Install the frame buffer and clinfo if not already.
Code: Select all
apt-get install mali-fbdev clinfo
Code: Select all
mkdir /etc/OpenCL
mkdir /etc/OpenCL/vendors
echo "/usr/lib/arm-linux-gnueabihf/mali-egl/libOpenCL.so" > /etc/OpenCL/vendors/armocl.icd
Even though the OpenCL libraries and include files are not needed for clinfo, there is no standard location for their installation. I have read many things, but this post seemed to have the best handle on things but is dated. Here's specifically how to use the consensus locations that AMD, NVIDIA and INTEL follow(ed) for libraries and include files.
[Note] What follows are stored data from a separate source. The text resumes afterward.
-- ==== Sys2Proof/Machine/Reset.lean ====
section
/-! DEFINITION. Clocks, resets and the debug port (R429 to R433, R439, R440, R444, R448): PLLs, the reset sources and their scopes, JTAG instructions. -/

namespace Sys2Proof.Machine

/-! ## PLLs -/

/-- Set or clear the LOCK bit of a PLL. -/
def State.pllLock (s : State) (i : Nat) (on : Bool) : State :=
  let l := s.f R.GLB_CLK_STAT_LOCK
  s.setF R.GLB_CLK_STAT_LOCK (if on then l ||| 2 ^ i else l - (if l.testBit i then 2 ^ i else 0))

/-- LINK of the ports of a SerDes PLL follows it: ports 0 to 3 for PLL 2, 4 and 5 for PLL 3 (R430). -/
def State.pllPorts (s : State) (i : Nat) : State :=
  s.each (if i = 2 then [0, 1, 2, 3] else if i = 3 then [4, 5] else []) (fun s p => s.linkSet p (tabGet (fun _ => 0) s.ring.pins p == 1))

/-- PLL_LOCK (R430). The main PLL is not relocked after a loss until a full reset. -/
def execPllLock (i : Fin 6) (s : State) : Host.Outcome State Fault Refusal :=
  if i.val = 0 ∧ s.sysLost then .next s else .next ((s.pllLock i.val true).pllPorts i.val)

/-- What the failure of a PLL, which had locked before or not, does beside its FAIL bit (R430). -/
def State.pllFail (s : State) (i : Nat) (was : Bool) : State :=
  if i = 0 then (if was then s.sysclkLose else s)
  else if i = 1 then
    let s := (s.set1 R.DDR_STAT_TFAIL).clr R.DDR_STAT_TRAINED
    s.when s.acqRuns (fun s => s.acqStop 5)
  else if i = 4 then s.linkDown
  else if i = 5 then (if was then s.krefLose else s)
  else s.pllPorts i

/-- PLL_LOCK_TIMEOUT: the lock time is exceeded, or lock is lost (R430, R440). -/
def execPllLockTimeout (i : Fin 6) (s : State) : Host.Outcome State Fault Refusal :=
  let was := s.pllLocked i.val
  let s := s.pllLock i.val false
  .next ((s.setF R.GLB_CLK_STAT_FAIL (s.f R.GLB_CLK_STAT_FAIL ||| 2 ^ i.val)).pllFail i.val was)

/-! ## Flash at a reset -/

/-- Pages of a tile's operation that are whole `t` clk after its start, of 17 programs (R424). -/
def State.tilePages (s : State) (t : Nat) : Nat := min 16 (t / s.progClk 256)

/-- Program the first pages of a tile. -/
def State.tileProgram (s : State) (area n pages : Nat) : State := s.flashProgram (areaAt area + 4096 * n) ((s.tileBytes (n - 1)).take (256 * pages))

/-- A reset that acts at once cuts off the program or erase under way: what it was writing holds free values (R433). -/
def State.flashCut (s : State) : State :=
  match s.nvs.run with
  | none => s
  | some (.head, _) =>
    match (s.nvs.queue.head?).bind (fun q => q.steps.head?) with
    | some (.prog a bs) => s.flashSpoil a bs.length
    | some (.erase a) => s.flashSpoil a 4096
    | _ => s
  | some (.boxed n, end_) =>
    match s.nvs.commit with
    | none => s
    | some c =>
      if n = 0 then s.flashSpoil (areaAt c.area) 64
      else
        let k := s.tilePages (s.clk + s.boxClk n - end_)
        let s := s.tileProgram c.area n k
        if k < 16 then s.flashSpoil (areaAt c.area + 4096 * n + 256 * k) 256 else s.flashSpoil (areaAt c.area + 0x100 + 16 * (n - 1)) 16

/-- Must a reset by software wait: a page program or a sector erase runs (R433)? A tile's pages are programs of their own. -/
def State.flashWrites (s : State) : Bool :=
  match s.nvs.run with
  | none => false
  | some (.head, _) => match (s.nvs.queue.head?).bind (fun q => q.steps.head?) with
    | some (.read _ _) => false
    | none => false
    | _ => true
  | some (.boxed n, end_) => n == 0 || decide (16 * s.progClk 256 ≤ s.clk + s.boxClk n - end_)

/-- A reset by software lets the page program under way end (R433). -/
def State.flashSettle (s : State) : State :=
  match s.nvs.run, s.nvs.commit with
  | some (.boxed n, end_), some c => if n = 0 then s else s.tileProgram c.area n (min 16 (s.tilePages (s.clk + s.boxClk n - end_) + 1))
  | _, _ => s

/-! ## Full resets -/

/-- A full reset: every block, with the flash contents and the confirmation store kept (R432). The commands still waiting, the model's counter of free values and the JTAG
instruction are no part of it. -/
def State.fullReset (s : State) : State :=
  { State.reset with
    pending := s.pending, free := s.free
    host := { State.reset.host with jtag := s.host.jtag }
    nvs := { Nvs.reset with flash := s.nvs.flash }
    kst := { Keystone.reset with conf := s.kst.conf } }

/-- A full reset with its cause added to the causes kept (R432, R440). -/
def State.fullResetBy (s : State) (cause : Fld) : State := (s.fullReset.putReg R.GLB_RST_CAUSE (s.reg R.GLB_RST_CAUSE)).set1 cause

/-- RESET_PIN: RESET_N low for at least 1 µs (R432, R433). An EXTEST or SAMPLE instruction acts as BYPASS once RESET_N is high (R439). -/
def execResetPin (s : State) : Host.Outcome State Fault Refusal :=
  let j := s.host.jtag
  let s := s.flashCut.fullResetBy R.GLB_RST_CAUSE_PIN
  .next { s with host := { s.host with jtag := if j = .idcode then .idcode else .bypass } }

/-- The state after the power-on reset: POR is the only cause (R431, R440, R448); the JTAG port is reset too. -/
def State.powerReset (s : State) : State :=
  let s := s.flashCut.fullReset
  { s with host := { s.host with jtag := .idcode } }

/-- POWER_ON (R431, R432, R448). -/
def execPowerOn (s : State) : Host.Outcome State Fault Refusal := .next s.powerReset

/-- SUPPLY_BROWNOUT: the internal power-on reset asserts a full reset (R448). -/
def execSupplyBrownout (_ : Rail) (s : State) : Host.Outcome State Fault Refusal := .next s.powerReset

/-! ## Resets by software -/

/-- Is a reset of a scope due: asked for 64 clk ago or more, with no page program or erase running (R433)? -/
def State.resetDue (s : State) (scope : Nat) : Bool :=
  match s.host.swrst with
  | some (c, at_) => c == scope && decide (at_ + 64 ≤ s.clk) && !s.flashWrites
  | none => false

/-- SOFTWARE_RESET_FULL (R432, R433). -/
def execSoftwareResetFull (s : State) : Host.Outcome State Fault Refusal :=
  if s.resetDue 3 then .next (s.flashSettle.fullResetBy R.GLB_RST_CAUSE_SW) else .next s

/-- Does a register keep its value across a core reset: Keystone's, the PCIe link's, the causes, and what SFDP gave (R432, R435; log entry 82)? -/
def coreKeeps (a : Nat) : Bool :=
  (decide (0x200000 ≤ a) && decide (a < 0x202000)) || a == R.HIF_LINK || a == R.GLB_RST_CAUSE || a == R.NVS_SIZE

/-- The PLLs whose lock a core reset keeps: main, PCIe, Keystone (R432). -/
def State.coreLocks (s : State) (x : Fld) : Nat := s.f x &&& 0x31

/-- A core reset: every block but Keystone, the PCIe endpoint and its link; the boot goes on from step 3 (R432, R435). -/
def State.coreReset (s : State) : State :=
  let n := s.nvs
  let t : State := { State.reset with
    pending := s.pending, free := s.free, clk := s.clk
    regs := s.regs.filter (fun e => coreKeeps e.1)
    host := { State.reset.host with coreBoot := true, jtag := s.host.jtag }
    evt := { State.reset.evt with msixMask := s.evt.msixMask }
    cyc := { State.reset.cyc with t0 := s.clk }
    kst := { s.kst with builtBc := none }
    krefLost := s.krefLost
    acq := { Acq.reset with adcAt := s.clk + 400 }
    nvs := { Nvs.reset with flash := n.flash, tpp := n.tpp, tse := n.tse, validAt := s.clk + 800000 } }
  let t := (t.setF R.GLB_CLK_STAT_LOCK (s.coreLocks R.GLB_CLK_STAT_LOCK)).setF R.GLB_CLK_STAT_FAIL (s.coreLocks R.GLB_CLK_STAT_FAIL)
  let t := ((t.putReg R.NVS_T_PP (wordOf n.tpp)).putReg R.NVS_T_SE (wordOf n.tse)).setB R.NVS_STAT_SFDP_OK (s.flag R.NVS_STAT_SFDP_OK)
  let t := t.setB R.PWM_FLT_STAT_KST (s.flag R.KST_STAT_FORCE)
  t.setF R.GLB_BOOT_STATE 3

/-- SOFTWARE_RESET_CORE (R432, R433, R440). -/
def execSoftwareResetCore (s : State) : Host.Outcome State Fault Refusal :=
  if s.resetDue 2 then .next ((s.flashSettle.coreReset.set1 R.GLB_RST_CAUSE_SW).set1 R.GLB_RST_CAUSE_SWCORE) else .next s

/-! ## The debug port -/

/-- The instruction that acts (R439): BYPASS and IDCODE always, SAMPLE/PRELOAD and EXTEST only while RESET_N is low; every other acts as BYPASS. -/
def jtagActs (ir : JtagIr) (resetLow : Bool) : JtagIr :=
  match ir with
  | .idcode => .idcode
  | .extest => if resetLow then .extest else .bypass
  | .sample => if resetLow then .sample else .bypass
  | .bypass => .bypass
  | .other => .bypass

/-- The word IDCODE reads (R439). -/
def jtagIdcode : Word := 0x11440A1B

/-- The data register the acting instruction selects, where it is one of the device's identification: IDCODE reads its word, BYPASS one bit of 0. -/
def State.jtagData (s : State) : Option Word := if s.host.jtag = .idcode then some jtagIdcode else none

/-- JTAG_INSTRUCTION (R439, R440). -/
def execJtagInstruction (ir : JtagIr) (resetLow : Bool) (s : State) : Host.Outcome State Fault Refusal :=
  let j := jtagActs ir resetLow
  let s := s.setB R.GLB_DBG_EXTEST (j == .extest || j == .sample)
  .next { s with host := { s.host with jtag := j } }

end Sys2Proof.Machine
end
No explicit references are then need to link to the OpenCL libraries.
Download to ~/ latest or use existing ARM Computer Vision and Machine Learning library
https://github.com/ARM-software/ComputeLibrary
Code: Select all
cd /opt
tar -xvzf ~/arm_compute-v18.01-bin.tar.gz
cd ~/
rm arm_compute-v18.01-bin.tar.gz
Code: Select all
cp /opt/arm_compute-v18.01-bin/include/CL/* /usr/include/CL/
mkdir /usr/lib/OpenCL
mkdir /usr/lib/OpenCL/vendors
mkdir /usr/lib/OpenCL/vendors/arm
cp /opt/arm_compute-v18.01-bin/lib/linux-armv7a-cl/* /usr/lib/OpenCL/vendors/arm/
echo "/usr/lib/OpenCL/vendors/arm" > /etc/ld.so.conf.d/opencl-vendor-arm.conf
ldconfig
EDITED: Corrected information